Redefine $P$ such that $PE, PD$ are tangent to $(CDE)$
Draw point $F\in (ABCD)$ such that $AD=AF$
Both $\Delta AFD$ and $\Delta PED$ are isosceles and $\angle DFA=\angle DCA=\angle DEP$
$\implies \Delta AFD \sim \Delta PED$
So a spiral similarity at $D$ takes $\Delta AFD$ to $\Delta PED$, so we get $\Delta DPA \sim DEF$
$AF=AD=BC$ so $ACBF$ is isosceles trapezoid $\implies \angle AEF=\angle BEC$ (because $EA=EC$)

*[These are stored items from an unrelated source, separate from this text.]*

-- ==== Sys2Proof/Tests/Slice0.lean ====
section
/-! SUPPORT. The model's own tests: ill-formed terms that the checks refuse, words written out from R76, one step per
vector of spec/95_test_vectors.md, and for every statement with hypotheses a state and operands that meet them. -/

namespace Sys2Proof.Tests

open Sys2Proof.Machine

/-! ### Well-formedness (R73, R10, R11, R12, R15) -/

theorem test_formatN_refuses_a_set_bit : Format.none.admits 1 = false ∧ Format.none.admits 0x80000000 = false := by decide
theorem test_formatL_refuses_bit_1 : Format.level.admits 2 = false ∧ Format.level.admits 0x80000000 = false := by decide
theorem test_formatL_admits_both_levels : Format.level.admits 0 = true ∧ Format.level.admits 1 = true := by decide
theorem test_formatV_admits_every_bit : Format.value.admits 0xFFFFFFFF = true := by decide
theorem test_reference_parameters_wellFormed : Params.reference.wellFormed = true := by decide
theorem test_window_beyond_the_counter_refused :
    (Params.mk (2 ^ 32 - 39) 1000000 1000 4 false 10).wellFormed = false := by decide
theorem test_window_up_to_the_counter_admitted :
    (Params.mk (2 ^ 32 - 40) 1000000 1000 4 false 10).wellFormed = true := by decide
theorem test_zero_watchdog_refused : (Params.mk 3 0 1000 4 false 10).wellFormed = false := by decide
theorem test_short_wake_hold_refused : (Params.mk 3 1000000 999 4 false 10).wellFormed = false := by decide
theorem test_interval_below_range_refused : (Params.mk 3 1000000 1000 4 false 2).wellFormed = false := by decide
theorem test_interval_above_range_refused : (Params.mk 3 1000000 1000 4 false 60001).wellFormed = false := by decide

/-! ### Decoding: the patterns of R76 bit by bit, and the reserved words of spec/95_test_vectors.md section 2.1 -/

theorem test_decode_edge_low : decodeWord 0b0000000100000000000000000000000000000000 = .ok (.edge .low) := by decide
theorem test_decode_edge_high : decodeWord 0b0000000100000000000000000000000000000001 = .ok (.edge .high) := by decide
theorem test_decode_wakeRelease : decodeWord 0b0000001000000000000000000000000000000000 = .ok .wakeRelease := by decide
theorem test_decode_wdExpire : decodeWord 0b0000001100000000000000000000000000000000 = .ok .wdExpire := by decide
theorem test_decode_refreshTick : decodeWord 0b0000010000000000000000000000000000000000 = .ok .refreshTick := by decide
theorem test_decode_decode : decodeWord 0b0000010100000000000000000000000000000000 = .ok .decode := by decide
theorem test_decode_wrAutoupdate :
    decodeWord 0b0001000110000000000000000000000000000101 = .ok (.wrAutoupdate 0x80000005) := by decide
theorem test_decode_wrInterval :
    decodeWord 0b0001001000000000000000001110101001100000 = .ok (.wrInterval 60000) := by decide
theorem test_decode_wrTrigger :
    decodeWord 0b0001010111111111111111111111111111111111 = .ok (.wrTrigger 0xFFFFFFFF) := by decide
theorem test_decode_wrDebug : decodeWord 0b0001011000000000000000000000000000000111 = .ok (.wrDebug 7) := by decide
theorem test_decode_rdGpioPin : decodeWord 0b0010000000000000000000000000000000000000 = .ok .rdGpioPin := by decide
theorem test_decode_rdAutoupdate : decodeWord 0b0010000100000000000000000000000000000000 = .ok .rdAutoupdate := by decide
theorem test_decode_rdInterval : decodeWord 0b0010001000000000000000000000000000000000 = .ok .rdInterval := by decide
theorem test_decode_rdHumidity : decodeWord 0b0010001100000000000000000000000000000000 = .ok .rdHumidity := by decide
theorem test_decode_rdTemperature : decodeWord 0b0010010000000000000000000000000000000000 = .ok .rdTemperature := by decide
theorem test_decode_rdData : decodeWord 0b0010011100000000000000000000000000000000 = .ok .rdData := by decide
theorem test_decode_shutdown : decodeWord 0b0011000000000000000000000000000000000000 = .ok .shutdown := by decide

theorem test_reserved_opcodes :
    [0x0000000000, 0x1000000000, 0x1300000000, 0x1700000000, 0x2500000000, 0x0600000000, 0xFF00000000].map
        (fun w => decodeWord w) =
      List.replicate 7 (Except.error DecodeReject.reservedOpcode) := by decide
theorem test_reserved_operands :
    [0x0200000001, 0x2380000000, 0x0100000002, 0x0180000000].map (fun w => decodeWord w) =
      List.replicate 4 (Except.error DecodeReject.reservedOperand) := by decide
theorem test_decodeTableWord : decodeTableWord 40 0x2700000000 = some .rdData ∧ decodeTableWord 40 0x2700000001 = none := by
  decide

/-! ### One step on a small state -/

/-- The state after a step, where there is one. -/
def stateAfter : Host.Outcome State Fault Refusal → Option State
  | .next t => some t
  | .fault _ => none
  | .refused _ => none

/-- The reason of a refusal. -/
def refusalOf : Host.Outcome State Fault Refusal → Option Refusal
  | .next _ => none
  | .fault _ => none
  | .refused r => some r

/-- A Sample Buffer with these elements from index 0, and no value in the others. -/
def bufferOf (l : List (Option Word)) : Vector (Option Word) nBits :=
  if h : (l ++ List.replicate (nBits - l.length) none).length = nBits then
    ⟨(l ++ List.replicate (nBits - l.length) none).toArray, by simpa using h⟩
  else Vector.replicate nBits none

/-- The samples of the vectors of section 2.4: 70 for each 1 bit and 26 for each 0 bit. -/
def framePulses (b0 b1 b2 b3 b4 : Byte) : Vector (Option Word) nBits :=
  bufferOf ((bitsOfBytes [b0, b1, b2, b3, b4]).map fun b => some (BitVec.ofNat 32 (pulseWidth b)))

/-- A capture at counter value `c`, with its reference at `r` and its time at `t`. -/
def capturing (c : Word) (r t : Nat) : State :=
  { State.reset with phase := .working, wdArmed := true, wdDeadline := 1003000, cnt := c, ref := r, now := t }

/-- State W of section 2.3, at time `t`. -/
def working (t : Nat) : State :=
  { State.reset with
    phase := .working, cnt := 20, ref := 4000, irq := 40, pinMode := .input, wdArmed := true, wdDeadline := 1003000
    nTrig := 1, now := t }

/-- State I of section 2.3, at time `t`. -/
def completed (t : Nat) : State :=
  { State.reset with cnt := 43, irq := 85, wdArmed := true, wdDeadline := 1001000, nTrig := 1, now := t }

/-- State T5 of section 2.3, at time `t`. -/
def waking (t : Nat) : State :=
  { State.reset with
    phase := .working, ref := 5000, pinMode := .outLow, wdArmed := true, wdDeadline := 1005000, wakeArmed := true
    wakeDeadline := 6000, nTrig := 1, now := t }

/-- The start state of section 2.4 with a Sample Buffer. -/
def decoding (x : Vector (Option Word) nBits) : State :=
  { State.reset with phase := .working, pinMode := .input, decodePending := true, now := 100, x := x }

/-- Vector E2. -/
theorem test_edge_stores_in_window :
    (stateAfter (exec (.edge .low) (capturing 3 2230 2256))).map (fun t => (t.x[0], t.cnt, t.ref, t.irq, t.outcome)) =
      some (some 26, 4, 2256, 1, some .ok) := by decide
/-- Vectors E3 and E6: the hand-off, and the low 32 bits of a long interval. -/
theorem test_edge_hands_off_and_truncates :
    (stateAfter (exec (.edge .low) (capturing 42 (2 ^ 32 + 10) (2 ^ 33 + 20)))).map
        (fun t => (t.x[39], t.cnt, t.decodePending, t.outcome)) =
      some (some 10, 43, true, some .handoff) := by decide
/-- Vectors S7 and S6. -/
theorem test_wakeRelease_at_its_deadline :
    (stateAfter (exec .wakeRelease (waking 6000))).map (fun t => (t.wakeArmed, t.pinMode)) = some (false, .input) := by
  decide
theorem test_wakeRelease_early_refused : refusalOf (exec .wakeRelease (waking 5999)) = some .notEnabled := by decide
/-- Vector S11. -/
theorem test_wdExpire_working :
    (stateAfter (exec .wdExpire (working 1003000))).map
        (fun t => (t.phase, t.nFail, t.lastCount, t.pinMode, t.outcome)) =
      some (.idle, 1, 40, .input, some .timeout) := by decide
/-- Vector S12. -/
theorem test_wdExpire_idle :
    (stateAfter (exec .wdExpire (completed 1001000))).map (fun t => (t.wdArmed, t.nFail, t.lastCount, t.outcome)) =
      some (false, 0, 85, some .wdIdle) := by decide
/-- Vector S17. -/
theorem test_refreshTick_counts_from_the_firing :
    (stateAfter (exec .refreshTick { State.reset with autoupdate := true, now := 12500000 })).map
        (fun t => (t.phase, t.arDeadline, t.wdDeadline, t.outcome)) =
      some (.working, 22500000, 13500000, some .triggered) := by decide
/-- Vector S18. -/
theorem test_refreshTick_busy_reschedules :
    (stateAfter (exec .refreshTick { working 10000000 with autoupdate := true, interval := 60000 })).map
        (fun t => (t.arDeadline, t.wdDeadline, t.outcome)) =
      some (60010000000, 1003000, some .busy) := by decide
/-- Vector D4: the sign bit is sign and magnitude, not two's complement. -/
theorem test_decode_negative_temperature :
    (stateAfter (exec .decode (decoding (framePulses 0x01 0xF4 0x80 0x64 0xD9)))).map
        (fun t => (t.humidity.toNat, t.temperature.toInt, t.phase, t.pinMode, t.outcome)) =
      some (500, -100, .idle, .outHigh, some .cksumOk) := by decide
/-- Vectors D2 and D16: the frame as printed in the source, no partial commit. -/
theorem test_decode_bad_checksum :
    (stateAfter (exec .decode
        { decoding (framePulses 0x01 0xF4 0x00 0xE8 0xED) with humidity := 500, temperature := 232 })).map
        (fun t => (t.humidity, t.temperature, t.nCksumErr, t.phase, t.outcome)) =
      some (500, 232, 1, .idle, some .cksumErr) := by decide
/-- Section 2.5. -/
theorem test_wrAutoupdate :
    (stateAfter (exec (.wrAutoupdate 5) State.reset)).map (fun t => (t.autoupdate, t.outcome)) = some (true, some .ok) := by
  decide
theorem test_wrInterval_bounds :
    [3, 60000, 2, 60001].map (fun n : Word =>
        (stateAfter (exec (.wrInterval n) State.reset)).map fun t => (t.interval.toNat, t.outcome)) =
      [some (3, some .ok), some (60000, some .ok), some (10, some .ignored), some (10, some .ignored)] := by decide
/-- Vector S5: an armed watchdog's deadline is replaced. -/
theorem test_wrTrigger_supersedes_the_watchdog :
    (stateAfter (exec (.wrTrigger 1) (completed 500000))).map
        (fun t => (t.phase, t.cnt, t.ref, t.wdDeadline, t.wakeDeadline, t.nTrig)) =
      some (.working, 0, 500000, 1500000, 501000, 2) := by decide
theorem test_wrTrigger_empty :
    (stateAfter (exec (.wrTrigger 0) State.reset)).map (fun t => (t.phase, t.nTrig, t.outcome)) =
      some (.idle, 0, some .noop) := by decide
theorem test_wrDebug_sets_and_does_not_toggle :
    (stateAfter (exec (.wrDebug 7) { State.reset with debug := true })).map (·.debug) = some true := by decide
theorem test_rdGpioPin : (stateAfter (exec .rdGpioPin State.reset)).map (·.rdata) = some (some 4) := by decide
theorem test_rdAutoupdate :
    (stateAfter (exec .rdAutoupdate { State.reset with autoupdate := true })).map (·.rdata) = some (some 1) := by decide
theorem test_rdInterval :
    (stateAfter (exec .rdInterval { State.reset with interval := 30 })).map (·.rdata) = some (some 0x1E) := by decide
theorem test_rdHumidity :
    (stateAfter (exec .rdHumidity { State.reset with humidity := 545 })).map (·.rdata) = some (some 0x221) := by decide
theorem test_rdTemperature_sign_extends :
    (stateAfter (exec .rdTemperature { State.reset with temperature := -100 })).map (·.rdata) =
      some (some 0xFFFFFF9C) := by decide
theorem test_rdData :
    (stateAfter (exec .rdData { State.reset with humidity := 65535, temperature := -32767 })).map (·.rdata) =
      some (some 0xFFFF8001) := by decide
theorem test_shutdown :
    (stateAfter (exec .shutdown { waking 10 with decodePending := true })).map
        (fun t => ([t.wdArmed, t.arArmed, t.wakeArmed, t.decodePending, t.stopped], t.phase, t.pinMode)) =
      some ([false, false, false, false, true], .working, .outLow) := by decide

Now we can angle chase the rest
Let $\angle BAC=\alpha, \angle CBA=\beta, \angle EDC=\theta, \angle EBA=\phi$
$\angle DPA=\angle DEF=\angle DEA+\angle AEF=\theta+\alpha+\angle BEC=\theta+\phi+2\alpha$
$\angle EAP=\angle EAD-\angle PAD=(\beta-\alpha)-(180-\angle ADP-\angle DPA)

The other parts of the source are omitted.